The Singer Not The Song was shot in Spain by The Rank Organisation in 1960 and, instead of Clint Eastwood or Charles Bronson, it has Dirk Bogarde as a bandit called Anacleto - which was also the name of a Pizza Express dessert, now sadly discontinued. 
Its director, Roy Ward Baker, always described it as "that dreadful film that put paid to my career", but I think he underestimated it.  
What Roy did, quite in spite of himself, was to make a picture that John Waters would have been proud to put his name on - a gay Western starring Bogarde as a Mexican bandit and John Mills as the Irish priest for whom he develops a strange attraction. 
Dirk took the role because he thought he was going to be smouldering opposite Peter Finch or Richard Burton and because he'd get to wear a pair of incredibly tight leather pants. When he found that Mills had been cast he was so angry that he vowed to make life hell for everyone concerned. Which he did. But, as Samantha Fox once sang, the pants stayed on.
And:
This wasn't, however, the first British Western shot on the European mainland. In 1958 the Hollywood veteran Raoul Walsh signed with Rank to direct The Sheriff of Fractured Jaw - an action comedy starring Kenneth More as a British gunsmith who finds himself the arbiter of law and order in a one-horse Western town. Jayne Mansfield was his co-star who, whilst she was in England, also found time to cut the ribbon on a crucial section of the Chiswick flyover. Her character sings in the picture but Mansfield doesn't. The voice emanating from her high escarpments is that of Connie Francis.
I like yarns like that.

Meanwhile, the 'classic score of the week' this week was from Ennio Morricone. And I'm going to feature its climax in context - the final duel from Once Upon a Time in the West:

Now, please, if you've never seen it and still want to see it, close your eyes. This is the glorious climatic scene of the film, that reveals everything and brings the bad guy in black (Henry Fonda) to realise, as he death-rattles his last (with a harmonica stuffed in his gob), just who exactly the good guy in white (Charles Bronson) actually is.

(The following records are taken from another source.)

-- ==== Sys2Proof/Machine/Mss.lean ====
section
/-! DEFINITION. The management subsystem (file 14): firmware banks, trust anchors, attestation, sensors, calendar, staging, and the access policy. -/

namespace Sys2Proof.Machine

/-! ### Firmware banks (R453 to R456) -/

/-- Byte address 0 of a bank holds its bundle. -/
def State.bank (b : Bool) (s : State) : Bank8 := if b then s.mss.bankB else s.mss.bankA
def State.modBank (b : Bool) (f : Bank8 → Bank8) (s : State) : State :=
  s.modMss fun m => if b then { m with bankB := f m.bankB } else { m with bankA := f m.bankA }

/-- The vendor sets that still verify (R457). -/
def State.vendorSets (s : State) : List Anchor := (if s.mss.retired0 then [] else [s.mss.vendor[0]]) ++ [s.mss.vendor[1]]

/-- How a firmware bundle fails R455, as MSS_CMD_STATUS.reason names it: 3 signature, 6 epoch, and a free value where no reason is named. -/
def State.bankFault (nor : Mem) (s : State) : Option Nat :=
  let length := norLe nor 24 4
  let image := norLe nor 28 4
  let epoch := norLe nor 6 2
  let zero (a n : Nat) : Bool := (norBytes nor a n).all fun x => decide (x = 0)
  let block := 128 + image
  let msg := norBytes nor 0 128
  let other := Config.freeNat 54 s.freeCount % 64
  if norBytes nor 0 4 ≠ [0x48, 0x56, 0x46, 0x57] ∨ norLe nor 4 2 ≠ 1 ∨ ¬ zero 12 4 ∨ ¬ zero 97 31 ∨ 2 ≤ norLe nor 96 1 ∨
      length ≠ 3568 + image ∨ 8388608 < length ∨ image % 8 ≠ 0 ∨ 64 ≤ epoch ∨ norLe nor 8 4 = 0 then some other
  else if Config.sha512 (norBytes nor 128 image) ≠ norBytes nor 32 64 then some other
  else
    match s.vendorSets.find? fun k => decide (norBytes nor (block + 3376) 32 = Config.sha256 k.ed ∧ norBytes nor (block + 3408) 32 = Config.sha256 k.ml) with
    | none => some 3
    | some k =>
      if !Config.ed25519Valid k.ed msg (norBytes nor block 64) || !Config.mldsaValid k.ml msg (norBytes nor (block + 64) 3309) then some 3
      else if epoch < s.mss.minEpoch then some 6
      else none

def State.bankGood (b : Bool) (s : State) : Bool := (s.bankFault (s.bank b).nor).isNone

/-- The boot ROM runs a bank, on trial when the boot record names it so (R456, R508). -/
def State.runBank (b trial : Bool) (s : State) : State :=
  let nor := (s.bank b).nor
  (s.modMss fun m => { m with runBank := b, trial := trial, fwVersion := norLe nor 8 4, epoch := norLe nor 6 2, recovery := false,
                              confirmFrom := none, trialOver := false }).modStart fun x => { x with stage := .booted }

/-- BOOT_BANK_SELECT (R508, R509). -/
def State.bootBankSelect (s : State) : State :=
  if s.start.stage ≠ .qualified then s
  else
    let r := s.mss.boot
    let fresh := r.trialNamed && !r.trialStarted
    let abandoned := r.trialNamed && r.trialStarted
    let b := if fresh then r.trialBank else r.running
    let s := s.modMss fun m => { m with boot :=
      if fresh then { r with trialStarted := true } else { r with trialNamed := false, trialStarted := false } }
    let s := if abandoned then s.mssEvent 3 6 0 else s
    if s.bankGood b then s.runBank b fresh
    else if s.bankGood (!b) then s.runBank (!b) false
    else (s.modMss fun m => { m with recovery := true }).modStart fun x => { x with stage := .recovery }

/-- The trial runs without interruption while the node is configured and, with a twin, synchronised or driving (R456). -/
def State.trialRuns (s : State) : Bool :=
  s.mssUp && s.mss.trial && !s.mss.trialOver && s.configured && (!s.twinPresent || s.twn.synchronised || s.gate)

def State.trialWatch (s : State) : State :=
  s.modMss fun m => { m with confirmFrom := if s.trialRuns then some (m.confirmFrom.getD s.now) else none }

/-- FIRMWARE_CONFIRM (R456). -/
def State.firmwareConfirm (s : State) : State :=
  match s.mss.confirmFrom with
  | some t =>
    if s.trialRuns then
      let nor := (s.bank s.mss.runBank).nor
      ((s.advance (t + cfgSecFwConfirmS s.params * 1000000000)).modMss fun m => { m with
        boot := ⟨m.runBank, false, m.boot.trialBank, false⟩
        trial := false
        confirmFrom := none
        minEpoch := max m.minEpoch m.epoch
        retired0 := m.retired0 || decide (norLe nor 96 1 % 2 = 1) }).mssEvent 3 5 0
    else s
  | none => s

/-! ### MSS_COMMAND -/

def State.mssBegin (code : Nat) (s : State) : State := s.modMss fun m => { m with cmdState := 1, reason := 0, lastCode := code }
def State.mssDone (code : Nat) (s : State) : State := s.modMss fun m => { m with busy := .none, cmdState := 2, reason := 0, lastCode := code }

/-- A command that fails without being refused. -/
def State.mssFail (code reason : Nat) (s : State) : State := s.modMss fun m => { m with busy := .none, cmdState := 3, reason := reason, lastCode := code }

/-- A refusal: E251 code 7. -/
def State.mssRefuse (code reason : Nat) (s : State) : State :=
  (s.modMss fun m => { m with cmdState := 3, reason := reason, lastCode := code }).mssEvent 3 7 0

/-- The reason of a refusal that MSS_CMD_STATUS names no code for. -/
def State.noReason (s : State) : Nat := Config.freeNat 54 s.freeCount % 64

/-- A command is taken when the MSS runs; in recovery codes 1 to 5 alone (R509); one that comes while another is busy is refused. -/
def State.mssTake (code : Nat) (f : State → State) (s : State) : State :=
  if !s.mssUp then s
  else if (s.mss.recovery && decide (5 < code)) || decide (s.mss.busy ≠ .none) then s.mssRefuse code s.noReason
  else f s

/-- MSS_COMMAND.argument keeps what was last written with a command (R11); a command row writes 0 in it but for code 1. -/
def State.mssArgument (v : Nat) (s : State) : State := if s.mssUp then s.modMss fun m => { m with argument := v } else s

/-! ### Staging (R467) -/

/-- MSS_STAGE_CONTROL.target, as written. -/
def State.stageSelect (target : Nat) (s : State) : State := if s.mssUp then s.modMss fun m => { m with stageTarget := target } else s

/-- A load runs: from the boot of the firmware to the handover (R447). -/
def State.loads (s : State) : Bool := decide (s.start.stage = .booted) || decide (s.start.stage = .loading)

/-- MSS_STAGE_OPEN; no session on a slot while a load runs (R449). A refusal shows in MSS_CMD_STATUS with last_code 0 (DESIGN CHOICE, log entry 43). -/
def State.stageOpen (target : Nat) (s : State) : State :=
  if !s.mssUp ∨ (2 ≤ target ∧ s.loads = true) then s
  else if s.mss.staging.open_ ∨ target = 0 ∨ 6 ≤ target then s.mssRefuse 0 s.noReason
  else if target = 1 then
    if s.mss.trial then s.mssRefuse 0 8
    else (s.modBank (!s.mss.runBank) fun b => { b with checked := false, version := 0 }).modMss fun m => { m with staging := ⟨1, true, 1, 0, 0⟩ }
  else
    let i := target - 2
    if s.cfg.entry.any fun e => decide (i = e.active ∨ i = e.previous) then s.mssRefuse 0 11
    else if !s.plug.present then (s.cfgEvent 3 3).modMss fun m => { m with staging := ⟨target, true, 3, 0, 0⟩ }
    else
      let s := (s.setSlotState i 1).modMss fun m => { m with staging := ⟨target, true, 1, 0, 0⟩ }
      if h : i < 4 then s.slotInfo ⟨i, h⟩ fun x => { x with checked := false } else s

/-- MSS_COMMIT (code 1); a slot is not written while a load runs (R449). -/
def State.mssCommit (bytes : Nat) (s : State) : State :=
  if 2 ≤ s.mss.staging.target ∧ s.loads = true then s
  else s.mssTake 1 (fun s =>
    if !s.mss.staging.open_ ∨ bytes = 0 ∨ 65536 < bytes then s.mssRefuse 1 s.noReason
    else (s.mssBegin 1).modMss fun m => { m with busy := .commit bytes, staging := { m.staging with state := 2, offset := m.stageOffset } })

So if you don't want to see it, as you've not yet seen it, just listen instead.

But the music and the direction and the acting work together in ways that made cinema history. The actors were responding to Ennio's music, played live while they acted out their quasi-operatic scene of life and death and revenge, measuring their motions to the intense but leisurely measures of his music.

What beats this, all you cinema fans?